ASSIGNED TASK: Scan the records below for the line containing "(∀ (t : Byte)" and the line containing "(t = 10 → s.bss.power ≠". Copy both, plus every line between, exactly.

Saved entries
/---

/-! ## The agent (10, 11) and the accessory channel (09) -/

/-- WRITE messages, of one field or of several (R15, R60, R63, R75, R91, R134, R143, R156, R165, R172, R173, R180), not lost at
arrival for their Length (R158), judged by the tests of R165 in their order and answered with the first that fails: the table, its access, the range, the Length, the
presence byte and range of every field written, and BUSY for the shadow tables under a commit and the Power Sequence out of
DORMANT. An accepted WRITE stores every field it carries and no other, table by table: a Tile Map place byte by byte, with
its last byte ignored, which is the model's choice (log 17); the Programmed Pack Depth and the slot entries; Black, Gain and
Pedestal; the five fields of each lane and the three seam fields; strobes and delays; masks; the Port Rate. A flag or a mark
written with 1 is cleared, SUPPLY_FAULT not while a mark is set, and BOARD_STATUS with the status-event marks. Values given
for read-only fields are ignored. -/
def Obligations.TableWritesOfOneField : Prop :=
  ∀ (s : State) (f : WriteFields), AtRest s → f.length.toNat ≤ 240 →
    let n := f.index.toNat
    let c := f.count.toNat
    let row := fun t : Byte =>
      if t = 1 then Instr.profileCapWrite f else if t = 2 then .timingSettingsWrite f
      else if t = 12 then .alertFlagsWrite f else if t = 14 then .supplyFaultStatusWrite f else .tableWrite t f
    let answer := fun (st : Status) (t : Byte) => s.lma.place (.writeAnswer f.tag st t f.index f.count)
    let refused := fun (st : Status) (t : Byte) => exec (row t) s = .next { s with lma := answer st t, out := [] }
    let inside := fun i : Nat => n ≤ i ∧ i < n + c
    let x := fun i : Nat => (bodyField f.body (i - n)).toNat
    let value := fun i : Nat => x i % 2 ^ 56
    let byte := fun i j : Nat => x i / 2 ^ (8 * (7 - j)) % 256
    let get := fun (i old : Nat) => if inside i then value i else old
    let word := fun (i : Nat) (old : LaneBits) => if inside i then BitVec.ofNat 16 (value i) else old
    let twelve := fun (i : Nat) (old : BitVec 12) => if inside i then BitVec.ofNat 12 (value i) else old
    let good := fun (t : Byte) (i : Nat) => x i / 2 ^ 56 = 1 ∧
      if t = 3 then
        if i = 0 then value i ≤ 16
        else byte i 1 ≤ 3 ∧ byte i 2 ≤ 3 ∧ 1 ≤ 256 * byte i 3 + byte i 4 ∧ 256 * byte i 3 + byte i 4 ≤ 4096 ∧
          byte i 5 ≤ 15 ∧ byte i 6 ≤ 1
      else if t = 5 then if i = 0 then value i ∈ [10, 12, 14] else value i ≤ 3
      else if t = 7 then value i ≤ if i % 3 = 1 then 65535 else 4095
      else if t = 8 then
        if i < 20 then
          if i % 5 = 0 then value i ∈ [1, 2, 4, 6]
          else value i ≤ if i % 5 = 1 then 3 else if i % 5 = 2 then 1 else 65535
        else if i = 22 then value i ∈ [1, 2, 4, 6] else value i ≤ if i = 20 then 4095 else 255
      else if t = 10 then value i ≤ if i < 6 then 4 else 15
      else if t = 19 then value i ∈ [9600, 19200, 38400, 57600, 115200]
      else value i ≤ 1
    (∀ t : Byte, 20 ≤ t.toNat → refused .badTable t) ∧
    (∀ t : Byte, t.toNat ∈ [0, 4, 6, 9, 11, 15, 16, 17, 18] → refused .readOnly t) ∧
    (∀ (t : Byte) (size : Nat),
      (t.toNat, size) ∈ [(1, 5), (2, 5), (3, 19), (5, 64), (7, 48), (8, 23), (10, 10), (12, 21), (13, 21), (14, 12),
        (19, 6)] →
      (c = 0 ∨ 30 < c ∨ size < n + c → refused .badIndex t) ∧
      (1 ≤ c → c ≤ 30 → n + c ≤ size →
        (f.length.toNat ≠ 8 * c → refused .badValue t) ∧
        (f.length.toNat = 8 * c → t ≠ 1 → t ≠ 2 →
          let written := fun i : Nat => inside i ∧ i < if t = 3 then 17 else if t = 19 then 1 else 64
          let other := s.las.active.other
          let map := s.las.map other
          let sched := s.tle.sched s.tle.active.other
          let stored := fun u : State => exec (row t) s = .next { u with lma := answer .ok t, out := [] }
          ((∃ i < 64, written i ∧ ¬ good t i) → refused .badValue t) ∧
          ((∀ i < 64, written i → good t i) →
            (t = 3 ∨ t = 5 → s.las.commit ≠ .none → refused .busy t) ∧
            (t = 10 → s.bss.power ≠ .dormant → refused .busy t) ∧
            (t = 3 → s.las.commit = .none →
              stored { s with
                las := s.las.setMap other
                  { count := get 0 map.count
                    places := Vector.ofFn fun k : Fin 16 =>
                      if inside (k.val + 1) then
                        { lane := Fin.ofNat 4 (byte (k.val + 1) 1), segment := Fin.ofNat 4 (byte (k.val + 1) 2)
                          width := 256 * byte (k.val + 1) 3 + byte (k.val + 1) 4
                          correction := Fin.ofNat 16 (byte (k.val + 1) 5), seam := byte (k.val + 1) 6 = 1 }
                      else map.places[k] } }) ∧
            (t = 5 → s.las.commit = .none →
              stored { s with
                tle := s.tle.setSched s.tle.active.other
                  { depth :=
                      if inside 0 then if value 0 = 10 then .d10 else if value 0 = 12 then .d12 else .d14
                      else sched.depth
                    entries := Vector.ofFn fun k : Fin 63 =>
                      if inside (k.val + 1) then
                        if value (k.val + 1) = 0 then .video else if value (k.val + 1) = 1 then .mgmt
                        else if value (k.val + 1) = 2 then .aux else .fill
                      else sched.entries[k] } }) ∧
            (t = 7 →
              stored { s with ldu := { s.ldu with correction := Vector.ofFn fun k : Fin 16 =>
                { black := twelve (3 * k.val) s.ldu.correction[k].black
                  gain := word (3 * k.val + 1) s.ldu.correction[k].gain
                  pedestal := twelve (3 * k.val + 2) s.ldu.correction[k].pedestal } } }) ∧
            (t = 8 →
              stored { s with slr :=
                { lanes := Vector.ofFn fun i : Fin 4 =>
                    { s.slr.lanes[i] with
                      errThreshold := get (5 * i.val) s.slr.lanes[i].errThreshold
                      retryLimit := get (5 * i.val + 1) s.slr.lanes[i].retryLimit
                      watchMode :=
                        if inside (5 * i.val + 2) then if value (5 * i.val + 2) = 0 then .event else .matching
                        else s.slr.lanes[i].watchMode
                      watchMask := word (5 * i.val + 3) s.slr.lanes[i].watchMask
                      watchCompare := word (5 * i.val + 4) s.slr.lanes[i].watchCompare }
                  seam :=
                    { threshold := get 20 s.slr.seam.threshold, hysteresis := get 21 s.slr.seam.hysteresis
                      queue := get 22 s.slr.seam.queue } } }) ∧
            (t = 10 → s.bss.power = .dormant →
              stored { s with bss := { s.bss with
                strobes := Vector.ofFn fun k : Fin 6 => get k.val s.bss.strobes[k]
                delays := Vector.ofFn fun k : Fin 4 => get (k.val + 6) s.bss.delays[k] } }) ∧
            (t = 12 →
              let clears := fun g : Flag => inside g.index ∧ value g.index = 1 ∧ s.lma.flag g = true ∧
                (g = .supplyFault → s.bss.marks = 0)
              ∃ u, exec (row t) s = .next u ∧
                u = { s with
                  slr := if clears .boardStatus then
                      { s.slr with lanes := Vector.ofFn fun i => { s.slr.lanes[i] with eventMark := false } }
                    else s.slr
                  lma := { answer .ok t with flags := u.lma.flags }
                  out := [] } ∧
                ∀ g : Flag, u.lma.flag g = true ↔ s.lma.flag g = true ∧ ¬ clears g) ∧
            (t = 13 →
              ∃ u, exec (row t) s = .next u ∧
                u = { s with lma := { answer .ok t with masks := u.lma.masks }, out := [] } ∧
                ∀ g : Flag, u.lma.masks.getLsbD g.index =
                  if inside g.index then decide (value g.index = 1) else s.lma.masks.getLsbD g.index) ∧
            (t = 14 →
              ∃ u, exec (row t) s = .next u ∧
                u = { s with bss := { s.bss with marks := u.bss.marks }, lma := answer .ok t, out := [] } ∧
                ∀ k < 12, u.bss.marks.getLsbD k = true ↔ s.bss.marks.getLsbD k = true ∧ ¬(inside k ∧ value k = 1)) ∧
            (t = 19 →
              stored { s with
                acu := { s.acu with
                  portRate :=
                    if inside 0 then
                      if value 0 = 9600 then .r9600 else if value 0 = 19200 then .r19200
                      else if value 0 = 38400 then .r38400 else if value 0 = 57600 then .r57600 else .r115200
                    else s.acu.portRate } })))))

\---

TASK RESULT:
    (∀ (t : Byte) (size : Nat),
      (t.toNat, size) ∈ [(1, 5), (2, 5), (3, 19), (5, 64), (7, 48), (8, 23), (10, 10), (12, 21), (13, 21), (14, 12),
        (19, 6)] →
      (c = 0 ∨ 30 < c ∨ size < n + c → refused .badIndex t) ∧
      (1 ≤ c → c ≤ 30 → n + c ≤ size →
        (f.length.toNat ≠ 8 * c → refused .badValue t) ∧
        (f.length.toNat = 8 * c → t ≠ 1 → t ≠ 2 →
          let written := fun i : Nat => inside i ∧ i < if t = 3 then 17 else if t = 19 then 1 else 64
          let other := s.las.active.other
          let map := s.las.map other
          let sched := s.tle.sched s.tle.active.other
          let stored := fun u : State => exec (row t) s = .next { u with lma := answer .ok t, out := [] }
          ((∃ i < 64, written i ∧ ¬ good t i) → refused .badValue t) ∧
          ((∀ i < 64, written i → good t i) →
            (t = 3 ∨ t = 5 → s.las.commit ≠ .none → refused .busy t) ∧
            (t = 10 → s.bss.power ≠ .dormant → refused .busy t) ∧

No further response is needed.